A Community of mind and Deep affection

I suppose there are at least several forms of friendship, and perhaps there are many. Friendship is a form of love that was well known to the ancient Greeks. Philia is the word that pointed to the unique form of love known as friendship, a complex set of qualities that enriched culture.

Though I am somewhat of a solitary, the few friends I have enjoyed in my life have considerably deepened my soul-life and expanded my horizons. You could make a broad distinction between friendships between men, those between women, and those that occur between men and women. There are also friendships between humans and animals, and between animals, too. Friendships can exist between humans and fictional characters. Authors sometimes strike up a friendship with a character that they intend to write about. It’s a way of getting closer to the experience of the character, and this sometimes can produce a novel, or even non-fictional works of great depth.

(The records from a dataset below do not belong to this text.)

/-- Adds one lane value into one entry without touching the checksums (R226). -/
def execAccadj (k : BitVec 4) (v : Reg) (a : Reg) (st : BitVec 3) (s : State) : Host.Outcome State Fault Refusal :=
  let f := { arrForm st [v.toNat] [a.toNat] [nLane v, nUni a] [] [] with ownPsn := true }
  issueForm s f (fun c =>
    withBank s c k (fun p _ =>
      let w := c.u a
      let t := w.toNat / 2 ^ 16 % 32
      let dbl := w.getLsbD 24
      let h0 := c.half v t 0
      let h1 := c.half v t 1
      if w &&& ~~~0x11F3F7F#64 != 0#64 then .trap s (trapOf c 0x142#9)
      else if h0.u || (dbl && h1.u) then .trap s ⟨0x048#9, v.toNat, t, 1, none, 0, 0⟩
      else if h0.p || (dbl && h1.p) then .trap s ⟨0x146#9, 0, t, 1, none, 0, v.setWidth 64⟩
      else if queueFull s c.br.core then .hold
      else acceptPlain s c p k []
        (.accadj (w.toNat / 256 % 64) (w.toNat % 128) dbl (c.w v t) (if dbl then c.wG v t else c.hG v t 0))))

/-- Compares the bank with its checksums and writes mismatch masks and differences (R227). DESIGN CHOICE (log 132): T is tested before
the bank's checksums. -/
def execAccchk (k : BitVec 4) (d : Reg) (v : Reg) (st : BitVec 3) (s : State) : Host.Outcome State Fault Refusal :=
  let us := [d.toNat, d.toNat + 1, d.toNat + 2]
  let vs := [v.toNat, v.toNat + 1, v.toNat + 2]
  let names := us.map RName.uni ++ vs.map RName.lane
  issueForm s (arrForm st vs us [nUni d] names []) (fun c =>
    withBank s c k (fun p bk =>
      let t := fUnpack fmtF32 ((c.u d).toNat % 2 ^ 32)
      if isSpecial t || isNeg t then .trap s (trapOf c 0x142#9)
      else if !bk.ckv then .trap s (trapOf c 0x149#9)
      else if queueFull s c.br.core then .hold
      else acceptPlain s c p k names (.accchk d.toNat v.toNat ((c.u d).setWidth 32))))

/-! ### The array at work (R212, R213, R219–R221) -/

/-- What one instruction leaves: the bank, register writes, flags of threads, the lines of a write-back, a cause, its occupancy, and
how often its residue check failed. -/
structure ArrDone where
  bank   : Bank
  writes : List RegWrite
  fx     : List (Nat × Flags)
  lines  : List (List Byte × Bool)
  cause  : Option (BitVec 9)
  occ    : Nat
  fails  : Nat := 0
  deriving DecidableEq, Repr

/-- The integer significand of an element, with its sign. -/
def sigOf : FVal → Int
  | .fin n m _ => if n then -(m : Int) else m
  | _ => 0

/-- The sum of the integer significand products of a column with every row, and the residue that its operands give (R220). -/
def columnSum (rows : List (List FVal)) (col : List FVal) : Int :=
  (rows.flatMap (fun r => (r.zip col).map (fun p => sigOf p.1 * sigOf p.2))).foldl (· + ·) 0

def columnResidue (rows : List (List FVal)) (col : List FVal) : Int :=
  (rows.flatMap (fun r => (r.zip col).map (fun p => sigOf p.1 % 3 * (sigOf p.2 % 3)))).foldl (· + ·) 0

/-- The check of a column modulo 3, when its sum comes out wrong by `err`. -/
def residueFails (rows : List (List FVal)) (col : List FVal) (err : Int) : Bool :=
  (columnSum rows col + err) % 3 != columnResidue rows col % 3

I would venture to say that the common characteristic of all friendships is symmetry, along with a desire to foster and protect the well-being of the other.

Occasionally certain friendships catch the attention of others and gain an importance that goes beyond the persons involved. One class of such friendships has been called literary friendships:[1] 

Great literary friendships are rarer than we think. Or at least extensive firsthand testimony about such friendships is rarer than we think. As often as not, what we know about a given literary friendship is a compound by later scholars and historians, concocted from letters, reminiscences of others, and general rumor and report. When it is firsthand it is often one-sided, as with Boswell and Johnson or Coleridge and Wordsworth. Take away Boswell's Life and Coleridge's Biographia and we are left with the aforementioned compound by other and usually later hands. Sometimes great literary friendships are great only because the friendships themselves are one-sided. Thus Carlyle made a literary figure of John Sterling because he was Carlyle's friend; thus Tennyson made a literary figure of Arthur Henry Hallam because he was Tennyson's friend. But what if, asks literary scholarship, we had the joint testimony of both sides of an important literary association? If, for example, we had Shakespeare's poetic assessment of Ben Jonson as well as the one we have from Jonson on Shakespeare. How illuminating that would be of what each thought of the other and hence of what we may think of either.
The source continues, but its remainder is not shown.